# Wicksteed Park, Kettering Meet



## 96097

Hi All

I am organising a meet at Wicksteed Park, Kettering, NN15 6NJ for Fri through Sunday July 13, 14, and 15.

Camping costs are £10 per night, and you can stay as long as you want.
The park offers so many things to do, have a look at their extensive website:

www.wicksteedpark.co.uk

I have specifically chosen this weekend when the ground will be dry, hopefully we will have some fab weather, and also the following events are on:

Bastille Day Celebrations fri
French market fri - sun
Steam weekend
Dragon Boat race on sunday

Please book with the site direct 08700 621191, I spoke with George O'leary.

This park is right on our doorstep, so if you have any questions regarding the local area, please ask. The town is not far away, and although we have not camped over night here, the grounds are nice and it is a great place for all the family. Access for RV's no problem.

Please add you name to meets diary if you would like to join us.

Sharon


----------



## 88927

Hi all
As Sharon has said, this site is fantastic fun, especially if you have kids..... I would think the age range catered for is from about 1 to about 131 years :lol: :lol: :lol: 
There is absolutely acres of fun rides, quiet walks and of course on this particular weekend there is also the additional attractions, like the French Market. 
If you fancy a whacky weekend away with the kids then just add your names to the Meets Diary and call the above number to book in with the site and we will be happy to see you all there :lol: :lol: :lol: 

Keith


----------



## 96097

Hi

We have now booked our pitch for this meet, and prepayment of £10 per night is required at time of booking, via credit card.

There will be shower and toilet facilities, although these may be temporary fixtures.

The camping area is a large grassed area, and basically you can park where you like.

I will be taking my car as well, and was very pleased that extra vehicle with motorhome is FREE. So the booking office will be sending us two passes for this meet for free and easy access on and off site.

Any questions, please pm me.

Thanks,
Sharon

PS. I was also very pleased that when arranging the Deepings Meet, Motorhomes are £2 night less than a caravan :lol: :lol:


----------



## 96097

Our passes arrived this morning :lol: :lol: :lol:


----------



## PRS49

*First Time*

Have just booked a provisional place for us, and phoned and booked our tickets.

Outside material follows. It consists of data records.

-- ==== Sys2Proof/Laws/Operands.lean ====
section
/-! SUPPORT. Laws of the codec's operands: bytes and their two fields, the parts of a nine-byte buffer, and the accumulator. -/

namespace Sys2Proof.Machine

-- ==== One byte ====

@[simp] theorem continues_mkByte (more : Bool) (c : BitVec 7) : continues (mkByte more c) = more := by
  cases more <;> simp [continues, mkByte]

@[simp] theorem chunkBits_mkByte (more : Bool) (c : BitVec 7) : chunkBits (mkByte more c) = c := by
  revert more c; decide

/-- A byte is its continuation bit and its chunk. -/
theorem mkByte_eta (b : Byte) : mkByte (continues b) (chunkBits b) = b := by
  revert b; decide +revert

theorem mkByte_false (c : BitVec 7) : mkByte false c = c.setWidth 8 := by simp [mkByte]

-- ==== Nine bytes ====

theorem byteAt_lt (b : Bytes9) {k : Nat} (h : k < 9) : byteAt b k = b[k] := by
  simp [byteAt, Vector.getD, h]

theorem byteAt_ge (b : Bytes9) {k : Nat} (h : 9 ≤ k) : byteAt b k = 0x00 := by
  simp [byteAt, Vector.getD, show ¬k < 9 by omega]

/-- Two buffers with the same nine bytes are one. -/
theorem bytes9_ext {b c : Bytes9} (h : ∀ k < 9, byteAt b k = byteAt c k) : b = c := by
  apply Vector.ext
  intro i hi
  simpa [byteAt_lt, hi] using h i hi

theorem byteAt_set (b : Bytes9) (i k : Nat) (x : Byte) (hi : i < 9) :
    byteAt (b.set i x hi) k = if k = i then x else byteAt b k := by
  by_cases hk : k < 9
  · simp [byteAt_lt, hk, Vector.getElem_set, eq_comm]
  · simp [byteAt_ge, show 9 ≤ k by omega, show k ≠ i by omega]

@[simp] theorem byteAt_zero (k : Nat) : byteAt Bytes9.zero k = 0x00 := by
  by_cases hk : k < 9
  · interval_cases k <;> rfl
  · exact byteAt_ge _ (by omega)

theorem byteAt_encBuf (n : Wide) {k : Nat} (h : k < 9) :
    byteAt (encBuf n) k = if k < nb n.toNat then encByte n k else 0x00 := by
  simp [byteAt_lt, h, encBuf]

theorem byteAt_padded (l : List Byte) {k : Nat} (h : k < 9) : byteAt (padded l) k = l.getD k 0x00 := by
  simp [byteAt_lt, h, padded]

-- ==== The accumulator ====

theorem placeChunk_toNat (b : Byte) {k : Nat} (h : k ≤ 8) :
    (placeChunk b k).toNat = (chunkBits b).toNat * 2 ^ (7 * k) := by
  have h1 : (chunkBits b).toNat < 2 ^ 7 := (chunkBits b).isLt
  have h2 : 2 ^ (7 * k) ≤ 2 ^ 56 := Nat.pow_le_pow_right (by decide) (by omega)
  simp only [placeChunk, BitVec.toNat_shiftLeft, BitVec.toNat_setWidth, Nat.shiftLeft_eq]
  rw [Nat.mod_eq_of_lt (a := (chunkBits b).toNat) (by omega), Nat.mod_eq_of_lt]
  calc (chunkBits b).toNat * 2 ^ (7 * k) < 2 ^ 7 * 2 ^ 56 :=
        Nat.mul_lt_mul_of_lt_of_le h1 h2 (by positivity)
    _ ≤ 2 ^ 128 := by norm_num

/-- The sum of the first t chunks, as a number, stays below 2^(7t) (42_decode.md R111). -/
theorem chunkSum_lt (b : Bytes9) : ∀ {t : Nat}, t ≤ 9 → (chunkSum b t).toNat < 2 ^ (7 * t)
  | 0, _ => by simp [chunkSum]
  | t + 1, h => by
    have ih := chunkSum_lt b (t := t) (by omega)
    have h1 : (chunkBits (byteAt b t)).toNat < 2 ^ 7 := (chunkBits (byteAt b t)).isLt
    have h3 : 2 ^ (7 * (t + 1)) = 2 ^ (7 * t) * 2 ^ 7 := by rw [Nat.mul_succ, Nat.pow_add]
    have h2 : 2 ^ (7 * (t + 1)) ≤ 2 ^ 63 := Nat.pow_le_pow_right (by decide) (by omega)
    have h4 : (chunkBits (byteAt b t)).toNat * 2 ^ (7 * t) ≤ (2 ^ 7 - 1) * 2 ^ (7 * t) :=
      Nat.mul_le_mul_right _ (by omega)
    rw [chunkSum, BitVec.toNat_add, placeChunk_toNat _ (by omega), Nat.mod_eq_of_lt] <;>
      (generalize 2 ^ (7 * t) = p at *; omega)

theorem chunkSum_succ_toNat (b : Bytes9) {t : Nat} (h : t < 9) :
    (chunkSum b (t + 1)).toNat = (chunkSum b t).toNat + (chunkBits (byteAt b t)).toNat * 2 ^ (7 * t) := by
  have ih := chunkSum_lt b (t := t) (by omega)
  have h1 : (chunkBits (byteAt b t)).toNat < 2 ^ 7 := (chunkBits (byteAt b t)).isLt
  have h2 : 2 ^ (7 * t) ≤ 2 ^ 56 := Nat.pow_le_pow_right (by decide) (by omega)
  have h4 : (chunkBits (byteAt b t)).toNat * 2 ^ (7 * t) ≤ (2 ^ 7 - 1) * 2 ^ 56 := Nat.mul_le_mul (by omega) h2
  rw [chunkSum, BitVec.toNat_add, placeChunk_toNat _ (by omega), Nat.mod_eq_of_lt (by omega)]

/-- ORing the next chunk into the accumulator adds it: the bits are disjoint (42_decode.md R101, R105). -/
theorem chunkSum_or_placeChunk (b : Bytes9) {t : Nat} (h : t < 9) :
    chunkSum b t ||| placeChunk (byteAt b t) t = chunkSum b (t + 1) := by
  apply BitVec.eq_of_toNat_eq
  rw [BitVec.toNat_or, chunkSum_succ_toNat b h, placeChunk_toNat _ (by omega), Nat.lor_comm, Nat.mul_comm,
    ← Nat.two_pow_add_eq_or_of_lt (chunkSum_lt b (by omega)), Nat.add_comm]

/-- The sum depends on the first t bytes only. -/
theorem chunkSum_congr {b c : Bytes9} : ∀ {t : Nat}, (∀ j < t, byteAt b j = byteAt c j) → chunkSum b t = chunkSum c t
  | 0, _ => rfl
  | t + 1, h => by
    rw [chunkSum, chunkSum, chunkSum_congr (fun j hj => h j (by omega)), h t (by omega)]

-- ==== The terminator ====

theorem terminator_some_iff (b : Bytes9) (l t : Nat) :
    terminator b l = some t ↔
      t < l ∧ continues (byteAt b t) = false ∧ ∀ j < t, continues (byteAt b j) = true := by
  simp [terminator, List.find?_range_eq_some, and_left_comm]

theorem terminator_none_iff (b : Bytes9) (l : Nat) :
    terminator b l = none ↔ ∀ j < l, continues (byteAt b j) = true := by
  simp [terminator, List.find?_eq_none]

end Sys2Proof.Machine
end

Really looking forward to it, as it will be our first time attending an MHF Informal Meet! :lol:

Pete and Di


----------



## 88927

Hi Pete & Di
We look forward to meeting you at Wicksteed, just look out for our RV, it is in my avatar so hopefully you shouldn't miss us. Just knock on the door and say hello, that is if we are not shading from the scorching sun under the awning :lol: :lol: 
Can the other guys that have booked please let us know when you have recieved your tickets so that we know who is a definite for this one????
Many thanks all

Keith


----------



## 98452

Last time I was there it was on a caravan rally and the field we were in was on a slope.

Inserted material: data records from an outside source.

/-- Settles O24: reads change no register, `writeReg_writeReg` makes a repeated write the same write, and ENCODE written
twice to CMD is accepted and then dropped. -/
theorem readsAndRepeatedWrites : Obligations.ReadsAndRepeatedWrites := by
  unfold Obligations.ReadsAndRepeatedWrites
  exact ⟨fun s off => ⟨_, runEvent_read_received s s.received off, runEvent_read_received s _ off⟩,
    fun s t off w ho h => runEvent_write_twice ho h,
    fun s off w ho hr => ⟨fun _ => runEvent_write_cmd w hr ho, fun hs =>
      runEvent_write_dropped w hr hs ((regAt_eq_cmd_iff _).mpr ho) rfl⟩,
    State.reset, _, _, 0x00000001, rfl, rfl, by decide⟩

end Sys2Proof.Machine
end

section
/-! PROOFS of spec/30_encoding.md: a command word is run by OP = w[1:0] alone (R68). The decoder keeps OP (`decodeWord_op`),
and OP fixes what the command does (`commandEffect_eq_of_op_eq`). -/

namespace Sys2Proof.Machine

/-- OP fixes the effect on an idle block, whatever RSV holds (30_encoding.md R67, R68). Unequal opcodes are refuted by their
values, so one row per opcode is left. -/
theorem commandEffect_eq_of_op_eq : ∀ {i j : Instr}, i.op = j.op → commandEffect i = commandEffect j
  | .nop _, .nop _, _ => rfl
  | .encode _, .encode _, _ => rfl
  | .decode _, .decode _, _ => rfl
  | .reserved _, .reserved _, _ => rfl

/-- Busy or not, commands of one opcode do the same (30_encoding.md R68). -/
theorem exec_eq_of_op_eq {i j : Instr} (h : i.op = j.op) (s : State) : exec i s = exec j s := by
  rw [exec_eq_onCommand, exec_eq_onCommand, commandEffect_eq_of_op_eq h]

/-- Settles O8: words with equal low bits decode to commands of one opcode (`decodeWord_op`). -/
theorem reservedCommandBitsIgnored : Obligations.ReservedCommandBitsIgnored := by
  unfold Obligations.ReservedCommandBitsIgnored
  intro w w' s hw
  have hop : (decodeWord w).op = (decodeWord w').op := by rw [decodeWord_op, decodeWord_op, hw]
  exact exec_eq_of_op_eq hop s

end Sys2Proof.Machine
end

section
/-! PROOFS of spec/40_commands.md: NOP (R77), the reserved opcode (R78) and the dispatch of a datapath step (R80). A command
is `exec_idle` or `exec_busy` at its row of `commandEffect`; a datapath step gets one equation per value of OPR. -/

namespace Sys2Proof.Machine

-- ==== Commands ====

/-- A command written while busy is dropped (20_memory.md R47). -/
theorem exec_busy (i : Instr) {s : State} (h : s.opr ≠ .none) : exec i s = .next (overrun s) := by
  rw [exec_eq_onCommand, onCommand_busy _ h]

/-- On an idle block the reserved opcode writes the result fields alone, for OPR is NONE already (40_commands.md R78). -/
theorem badCommand_idle {s : State} (h : s.opr = .none) :
    badCommand s = { s with done := true, err := true, ecode := 3, unterm := false, trail := false } := by
  simp [badCommand, completeError, clearResult, ErrorCode.code, h]

/-- The STATUS word that the reserved opcode leaves after reset: DONE, ERR and ECODE = 3 (40_commands.md R78). -/
theorem readReg_badCommand_reset_status : readReg (badCommand State.reset) .status = 0x00000036 := by decide

-- ==== A datapath step by the command in flight ====

/-- Idle, a datapath step changes nothing, whatever the level of rst. -/
theorem tick_idle {s : State} (ho : s.opr = .none) : tick s = .next s := by
  obtain ⟨-, h⟩ | ⟨-, he, -⟩ | ⟨-, hd, -⟩ := tick_cases (s := s) rfl
  · exact h
  · simp [ho] at he
  · simp [ho] at hd

theorem tick_enc {s : State} (hr : s.rst = false) (ho : s.opr = .enc) : tick s = encodeStep s := by
  simp [tick, hr, ho]

theorem tick_dec {s : State} (hr : s.rst = false) (ho : s.opr = .dec) : tick s = decodeStep s := by
  simp [tick, hr, ho]

-- ==== The obligations ====

/-- Settles O9: NOP's effect on an idle block is the identity, and a busy block drops it as any command. -/
theorem nopHasNoEffect : Obligations.NopHasNoEffect := by
  unfold Obligations.NopHasNoEffect
  exact fun r s => ⟨exec_idle (.nop r), exec_busy (.nop r)⟩

/-- Settles O10: the effect on an idle block is `badCommand`, whose fields `badCommand_idle` gives. -/
theorem reservedOpcodeCompletesAtOnce : Obligations.ReservedOpcodeCompletesAtOnce := by
  unfold Obligations.ReservedOpcodeCompletesAtOnce
  exact ⟨fun r s hs => badCommand_idle hs ▸ exec_idle (.reserved r) hs,
    fun r => ⟨badCommand State.reset, exec_idle (.reserved r) rfl, readReg_badCommand_reset_status⟩⟩

/-- Settles O32: one equation of `tick` for each value of OPR. -/
theorem tickByOperation : Obligations.TickByOperation := by
  unfold Obligations.TickByOperation
  exact fun s hr => ⟨tick_idle, tick_enc hr, tick_dec hr⟩

end Sys2Proof.Machine
end

section
/-! PROOFS of spec/41_encode.md: acceptance of ENCODE (R87), the range check (R88) and the emission of one byte (R89, R90).
The range check is `nb_le_iff` at nine groups; the steps are the branches of `encodeStep_cases`. -/

namespace Sys2Proof.Machine

-- ==== Acceptance ====

/-- The fields that acceptance of ENCODE writes (40_commands.md R76, 41_encode.md R87). -/
theorem acceptEncode_eq (s : State) :
    acceptEncode s = { s with
      done := false, err := false, ecode := 0, unterm := false, trail := false,
      opr := .enc, acc := s.value, idx := 0, wb := Vector.replicate 9 0x00 } := rfl

-- ==== The range check ====

/-- The hardware's form of the range test and the codec's: both say that the value is 2^63 or more (41_encode.md R88). -/
theorem highBits_ne_zero_iff (v : Wide) : v.extractLsb' 63 65 ≠ 0 ↔ nb v.toNat > 9 := by
  have hzero : v.extractLsb' 63 65 = 0#65 ↔ v.toNat < 2 ^ 63 := by
    have hv := v.isLt
    rw [← BitVec.toNat_inj, BitVec.extractLsb'_toNat, Nat.shiftRight_eq_div_pow, BitVec.toNat_zero]
    omega
  rw [ne_eq, BitVec.ofNat_eq_ofNat, hzero, ← nb_le_iff v.toNat (k := 9) (by decide), not_le]

/-- No ENCODE micro-step writes VALUE (41_encode.md R85). -/
theorem encodeStep_value {s t : State} (h : encodeStep s = .next t) : t.value = s.value := by
  obtain ⟨-, ht⟩ | ⟨_, -, -, ht⟩ | ⟨_, -, -, ht⟩ | ⟨-, -, ht⟩ := encodeStep_cases h <;> cases ht <;> rfl

-- ==== Byte emission ====

/-- The byte written to WB[IDX], with the spec's continuation-bit generator (41_encode.md R89). -/
theorem emitByte_wb (s : State) (last : Bool) (h : s.idx.toNat < 9) :
    (emitByte s last h).wb =
      s.wb.set s.idx.toNat ((s.acc.extractLsb' 0 7).setWidth 8 ||| (if last then 0x00 else 0x80)) h := by
  cases last <;> rfl

/-- Before the last byte a micro-step of an ENCODE that fits emits one byte and nothing more (41_encode.md R89). -/
theorem encodeStep_emits {s : State} (h : s.idx.toNat < 9) (hk : nb s.value.toNat ≤ 9)
    (hl : s.idx.toNat + 1 ≠ nb s.value.toNat) : encodeStep s = .next (emitByte s false h) := by
  obtain ⟨h9, -⟩ | ⟨_, -, hl', -⟩ | ⟨_, -, -, ht⟩ | ⟨-, hi, -⟩ := encodeStep_cases (s := s) rfl
  · omega
  · exact absurd hl' hl
  · exact ht
  · omega

/-- At the last byte it also commits (41_encode.md R90). -/
theorem encodeStep_commits {s : State} (h : s.idx.toNat < 9) (hl : s.idx.toNat + 1 = nb s.value.toNat) :
    encodeStep s = .next (finishEncode (nb s.value.toNat) (emitByte s true h)) := by
  obtain ⟨h9, -⟩ | ⟨_, -, -, ht⟩ | ⟨_, -, hl', -⟩ | ⟨-, hi, -⟩ := encodeStep_cases (s := s) rfl
  · omega
  · exact ht
  · exact absurd hl hl'
  · omega

-- ==== The obligations ====

/-- Settles O33: the two tests agree by `highBits_ne_zero_iff`, and the failing step is `tick_encode_out`. -/
theorem encodeRangeCheck : Obligations.EncodeRangeCheck := by
  unfold Obligations.EncodeRangeCheck
  intro s hr ho
  exact ⟨highBits_ne_zero_iff s.value,
    fun hbits => tick_encode_out hr ho ((highBits_ne_zero_iff s.value).mp hbits),
    fun t ht => encodeStep_value (tick_enc hr ho ▸ ht)⟩

/-- Settles O11: the effect on an idle block is `acceptEncode`, whose fields `acceptEncode_eq` gives. -/
theorem encodeAcceptance : Obligations.EncodeAcceptance := by
  unfold Obligations.EncodeAcceptance
  exact fun r s hs => acceptEncode_eq s ▸ exec_idle (.encode r) hs

/-- Settles O34: `emitByte_wb` gives the byte for both values of the last-byte flag, which selects the step's branch. -/
theorem encodeMicroStep : Obligations.EncodeMicroStep := by
  unfold Obligations.EncodeMicroStep
  intro s h hr ho hk last wb
  have hwb : (emitByte s last h).wb = wb := emitByte_wb s last h
  refine ⟨fun hl => ?_, fun hl => ?_⟩ <;> rw [hl] at hwb <;> rw [tick_enc hr ho, ← hwb]
  · exact encodeStep_emits h hk (of_decide_eq_false hl)
  · exact encodeStep_commits h (of_decide_eq_true hl)

end Sys2Proof.Machine
end

section
/-! PROOFS of spec/42_decode.md: acceptance of DECODE (R102) and its micro-step (R103 to R107). The two steps that end without
reading a byte are `tick_decode_out` and `tick_decode_end`; a byte's step is the branch of `decodeStep_cases` that its
continuation bit selects. -/

namespace Sys2Proof.Machine

-- ==== Acceptance ====

/-- The fields that acceptance of DECODE writes (40_commands.md R76, 42_decode.md R102). -/
theorem acceptDecode_eq (s : State) :
    acceptDecode s = { s with
      done := false, err := false, ecode := 0, unterm := false, trail := false,
      opr := .dec, acc := 0, idx := 0 } := rfl

-- ==== One byte ====

/-- A byte with its continuation bit set is accumulated, and the command stays in flight (42_decode.md R105, R107). -/
theorem decodeStep_continues {s : State} (hl : s.len.toNat ≤ 9) (hi : s.idx.toNat < s.len.toNat)
    (hc : continues (byteAt s.buf s.idx.toNat) = true) :
    decodeStep s = .next { s with
      acc := s.acc ||| placeChunk (byteAt s.buf s.idx.toNat) s.idx.toNat
      idx := s.idx + 1 } := by
  obtain ⟨h9, -⟩ | ⟨-, he, -⟩ | ⟨-, -, hc', -⟩ | ⟨-, -, -, ht⟩ | ⟨-, hgt, -⟩ := decodeStep_cases (s := s) rfl
  · omega
  · omega
  · simp [hc] at hc'
  · exact ht
  · omega

/-- The terminator is accumulated and gives VALUE and TRAIL (42_decode.md R105, R106). -/
theorem decodeStep_terminates {s : State} (hl : s.len.toNat ≤ 9) (hi : s.idx.toNat < s.len.toNat)
    (hc : continues (byteAt s.buf s.idx.toNat) = false) :
    decodeStep s = .next (completeOk { s with
      acc := s.acc ||| placeChunk (byteAt s.buf s.idx.toNat) s.idx.toNat
      value := s.acc ||| placeChunk (byteAt s.buf s.idx.toNat) s.idx.toNat
      trail := decide (s.idx.toNat + 1 < s.len.toNat) }) := by
  obtain ⟨h9, -⟩ | ⟨-, he, -⟩ | ⟨-, -, -, ht⟩ | ⟨-, -, hc', -⟩ | ⟨-, hgt, -⟩ := decodeStep_cases (s := s) rfl
  · omega
  · omega
  · exact ht
  · simp [hc] at hc'
  · omega

-- ==== The obligations ====

/-- Settles O12: the effect on an idle block is `acceptDecode`, whose fields `acceptDecode_eq` gives. -/
theorem decodeAcceptance : Obligations.DecodeAcceptance := by
  unfold Obligations.DecodeAcceptance
  exact fun r s hs => acceptDecode_eq s ▸ exec_idle (.decode r) hs

/-- Settles O35: one equation for each clause, two of `tick` and two of `decodeStep`, which `tick_dec` makes the datapath step. -/
theorem decodeMicroStep : Obligations.DecodeMicroStep := by
  unfold Obligations.DecodeMicroStep
  intro s hr ho
  exact ⟨tick_decode_out hr ho, tick_decode_end hr ho, fun hl hi =>
    ⟨fun hc => (tick_dec hr ho).trans (decodeStep_terminates hl hi hc),
      fun hc => (tick_dec hr ho).trans (decodeStep_continues hl hi hc)⟩⟩

end Sys2Proof.Machine
end

section
/-! PROOFS of spec/70_reset_and_hazards.md: a reset abandons the command in flight (R140, R141), and host accesses while rst
is asserted have no effect (R142). A reset's event has one equation, `runEvent_reset`, and a held access one for each kind,
`runEvent_read_held` and `runEvent_write_held`. -/

namespace Sys2Proof.Machine

/-- A reset takes every register to its reset value and ends with rst low; nothing of the command in flight is left
(70_reset_and_hazards.md R140). -/
theorem runEvent_reset (s : State) :
    runEvent .reset s =
      .next { State.reset with rst := false, pending := s.pending, received := s.received } := rfl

Is it likely to be the same Field?


----------



## 96097

Any more for this one????


----------



## 88927

RR said:


> Last time I was there it was on a caravan rally and the field we were in was on a slope. Is it likely to be the same Field?


I guess so John, but a slight slope never hurt anyone, unless there were ski's involved :lol: :lol:

Come on all you people that said they wanted a family get together...... I imagine there is not many better places than this for kids (and adults) to have a great time, so what are you all waiting for????? It won't get any cheaper :lol: :lol: :lol:

Keith


----------



## 88927

Hi
Could all the people that have indicated an interest in this meet please let myself or Sharon (RockieRV) know when you have booked in with the site please. We originally put this up with lots of notice in case the camping got busy and booked up quickly, so please, if you intend to attend can you book up directly with Wickstead Park on 08700 621191 and then let us know.
Many thanks

Keith

Ps Looking forward to meeting you Mandy&Andy, prepare for a long drive :lol: :lol: :lol: :lol:


----------



## mandyandandy

Just paid and waiting for the pass to come through, we can see Wicksteed from our house and hear the train so should be there nice and early Friday hopefully. 

Hope we all get free armbands for the weekend lol. 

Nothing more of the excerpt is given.